As regular CFZ-watchers will know, for some time Corinna has been doing a column for Animals & Men and a regular segment on On The Track... particularly about out-of-place birds and rare vagrants. There seem to be more and more bird stories from all over the world hitting the news these days so, to make room for them all - and to give them all equal and worthy coverage - she has set up this new blog to cover all things feathery and Fortean.

Friday, 15 December 2017

Maldon turtle dove conservation zone set up


2 December 2017

A new conservation zone has been created to protect the turtle dove, one of Britain's fastest-declining birds.

The zone is being set up in Maldon, Essex, to help the species increase.

The Royal Society for the Protection of Birds (RSPB) said in the past 20 years, the UK had lost more than 94% of its breeding turtle doves.

In the new zone, farmers, businesses and conservation organisations will work together to create the breeding and feeding habitats the birds need.

More than half the UK's remaining turtle doves breed in East Anglia, with "hotspots" in parts of Essex, Suffolk, Norfolk and Cambridgeshire.

Loss of food from the countryside was behind the species' decline, the RSPB said.

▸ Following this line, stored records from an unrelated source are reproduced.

def amoRows (o : MOp) (sizes : List Nat) (xOk : Bool := true) : Rows :=
  o.rows (amoFld o) .c (amoFld o) xOk sizes [0, 1, 2, 3, 4]

def redRows (o : MOp) (sizes : List Nat) (xOk : Bool := true) : Rows := o.rows .no .c .x xOk sizes [0]

/-- X of amofadd and redfadd: bf16 or f16 at 2 bytes, 0 at 4 (R223). -/
def amoFX (o : MOp) : Bool := o.size == 1 || o.x == 0

/-- vcvt (R96): OB holds a part number below the ratio of the element sizes. -/
def vcvtRows (o : ROp) : Rows :=
  let four := o.md.ty == 15 || o.md.sub == 15
  let bs := laneBits o.md.sub
  let bd := laneBits o.md.ty
  let ok := tyVcvt o.md.ty && tyVcvt o.md.sub && !(o.md.ty == 15 && o.md.sub == 15) &&
    !(four && (o.md.isp &&& 3) == 3)
  let u : ModUse := { isp := if four then 3 else 0, mask := true, sat := true, rm := .any, ty := some ok }
  { o.rows .v .v .raw .no .no u with r3 := o.md.row3 u || max bs bd / min bs bd ≤ o.ob.toNat }

/-- gsr and ssr (R364): bits [31:12] of the number zero; the number assigned. -/
def sysRows (o : IOp) (d a : Fld) (ok : Bool) : Rows :=
  { o.rows d a (useZero o.md) with
    r3 := o.md.row3 (useZero o.md) || 4095 < o.imm.toNat, r12 := !ok }
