/-- Opcodes 0x120 to 0x12D (R47). -/
def buildMatrix (opc : Nat) : Body → Option Instr
  | .r o => match opc with
    | 0x120 => some (.mcfg o)
    | 0x121 => some (.mzero o)
    | 0x124 => some (.mscl o)
    | 0x125 => some (.mma o)
    | 0x126 => some (.mmas o)
    | 0x128 => some (.mhand o)
    | 0x129 => some (.mrowrd o)
    | 0x12A => some (.mrowwr o)
    | 0x12D => some (.mstat o)
    | _ => none
  | .m o => match opc with
    | 0x122 => some (.mlda o)
    | 0x123 => some (.mldb o)
    | 0x127 => some (.mdrain o)
    | 0x12B => some (.msave o)
    | 0x12C => some (.mrest o)
    | _ => none
  | .i _ => none
  | .x _ => none

/-- Opcodes 0x140 to 0x14C (R47). -/
def buildFrame (opc : Nat) : Body → Option Instr
  | .r o => match opc with
    | 0x140 => some (.fpush o)
    | 0x141 => some (.fpop o)
    | 0x142 => some (.fdrop o)
    | 0x143 => some (.fenter o)
    | 0x144 => some (.farg o)
    | 0x145 => some (.fkeep o)
    | 0x146 => some (.fseal o)
    | 0x147 => some (.fshare o)
    | 0x148 => some (.fappend (.r o))
    | 0x149 => some (.fwin (.r o))
    | 0x14A => some (.fvis o)
    | 0x14B => some (.fdesc (.r o))
    | 0x14C => some (.fmask o)
    | _ => none
  | .i o => match opc with
    | 0x148 => some (.fappend (.i o))
    | 0x149 => some (.fwin (.i o))
    | 0x14B => some (.fdesc (.i o))
    | _ => none
  | .m _ => none
  | .x _ => none

/-- Opcodes 0x160 to 0x166 (R47). -/
def buildWave (opc : Nat) : Body → Option Instr
  | .r o => match opc with
    | 0x160 => some (.wcfg (.r o))
    | 0x161 => some (.wband (.r o))
    | 0x162 => some (.wseq o)
    | 0x163 => some (.wtile o)
    | 0x166 => some (.tbwalk o)
    | _ => none
  | .i o => match opc with
    | 0x161 => some (.wband (.i o))
    | _ => none
  | .m o => match opc with
    | 0x164 => some (.wbget o)
    | 0x165 => some (.wbput o)
    | _ => none
  | .x o => match opc with
    | 0x160 => some (.wcfg (.x o))
    | _ => none

/-- Opcodes 0x170 to 0x174 (R47). -/
def buildTransform (opc : Nat) : Body → Option Instr
  | .r o => match opc with
    | 0x170 => some (.xexp o)
    | 0x171 => some (.xcmp o)
    | 0x172 => some (.xquant o)
    | 0x173 => some (.xconv o)
    | 0x174 => some (.xpoll o)
    | _ => none
  | .i _ => none
  | .m _ => none
  | .x _ => none

/-- Opcodes 0x180 to 0x192 (R47). -/
def buildMemory (opc : Nat) : Body → Option Instr
  | .r o => match opc with
    | 0x18B => some (.cpy o)
    | 0x18C => some (.cpyq o)
    | 0x18D => some (.fence o)
    | 0x192 => some (.home o)
    | _ => none
  | .m o => match opc with
    | 0x180 => some (.ld o)
    | 0x181 => some (.st o)
    | 0x182 => some (.ldc o)
    | 0x183 => some (.stc o)
    | 0x184 => some (.vld o)
    | 0x185 => some (.vst o)
    | 0x186 => some (.vldg o)
    | 0x187 => some (.vsts o)
    | 0x188 => some (.ldfe o)
    | 0x189 => some (.stfe o)
    | 0x18A => some (.pref o)
    | 0x18E => some (.lflush o)
    | 0x18F => some (.linv o)
    | 0x190 => some (.ldm o)
    | 0x191 => some (.mig o)
    | _ => none
  | .i _ => none
  | .x _ => none

/-- Opcodes 0x1C0 to 0x1CC (R47). -/
def buildAtomic (opc : Nat) : Body → Option Instr
  | .m o => match opc with
    | 0x1C0 => some (.amoadd o)
    | 0x1C1 => some (.amomin o)
    | 0x1C2 => some (.amomax o)
    | 0x1C3 => some (.amoand o)
    | 0x1C4 => some (.amoor o)
    | 0x1C5 => some (.amoxor o)
    | 0x1C6 => some (.amoswp o)
    | 0x1C7 => some (.amocas o)
    | 0x1C8 => some (.amofadd o)
    | 0x1C9 => some (.redadd o)
    | 0x1CA => some (.redmin o)
    | 0x1CB => some (.redmax o)
    | 0x1CC => some (.redfadd o)
    | _ => none
  | .r _ => none
  | .i _ => none
  | .x _ => none

/-- Opcodes 0x1E0 to 0x1E7 (R47). -/
def buildSync (opc : Nat) : Body → Option Instr
  | .r o => match opc with
    | 0x1E2 => some (.park o)
    | 0x1E3 => some (.smset (.r o))
    | 0x1E4 => some (.smrd o)
    | 0x1E5 => some (.smadd (.r o))
    | 0x1E6 => some (.bar o)
    | 0x1E7 => some (.barmx o)
    | _ => none
  | .i o => match opc with
    | 0x1E3 => some (.smset (.i o))
    | 0x1E5 => some (.smadd (.i o))
    | _ => none
  | .m o => match opc with
    | 0x1E0 => some (.mon o)
    | 0x1E1 => some (.unmon o)
    | _ => none
  | .x _ => none

/-- Opcodes 0x200 to 0x205 (R47). -/
def buildControl (opc : Nat) : Body → Option Instr
  | .r o => match opc with
    | 0x201 => some (.jmp o)
    | 0x202 => some (.call (.r o))
    | 0x203 => some (.ret o)
    | 0x205 => some (.nop o)
    | _ => none
  | .i o => match opc with
    | 0x200 => some (.br o)
    | 0x202 => some (.call (.i o))
    | 0x204 => some (.loop o)
    | _ => none
  | .m _ => none
  | .x _ => none

/-- Opcodes 0x220 to 0x22B (R47). -/
def buildFibre (opc : Nat) : Body → Option Instr
  | .r o => match opc with
    | 0x220 => some (.spawn o)
    | 0x221 => some (.yield o)
    | 0x222 => if o.md.sub == 1 then some (.awaitFull o) else if o.md.sub == 2 then some (.awaitEmpty o) else some (.awaitSm o)
    | 0x223 => some (.exit o)
    | 0x224 => if o.md.sub == 1 then some (.callatW o) else some (.callat o)
    | 0x225 => some (.reply o)
    | 0x226 => some (.tjoin o)
    | 0x227 => some (.tleave o)
    | 0x228 => some (.tqry o)
    | 0x229 => some (.prio (.r o))
    | 0x22A => some (.rclk o)
    | 0x22B => some (.rcadv (.r o))
    | _ => none
  | .i o => match opc with
    | 0x229 => some (.prio (.i o))
    | 0x22B => some (.rcadv (.i o))
    | _ => none
  | .m _ => none
  | .x _ => none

Turtle doves eat the fallen seeds of arable plants such as fumitory and knotgrass that are usually thought of as weeds.

These foods had become more scarce with the increased use of herbicides and the intensification of farming, the charity said.

As migrating birds, turtle doves also face threats and pressures outside the UK as they cross the Sahara Desert to survive the winter in Africa.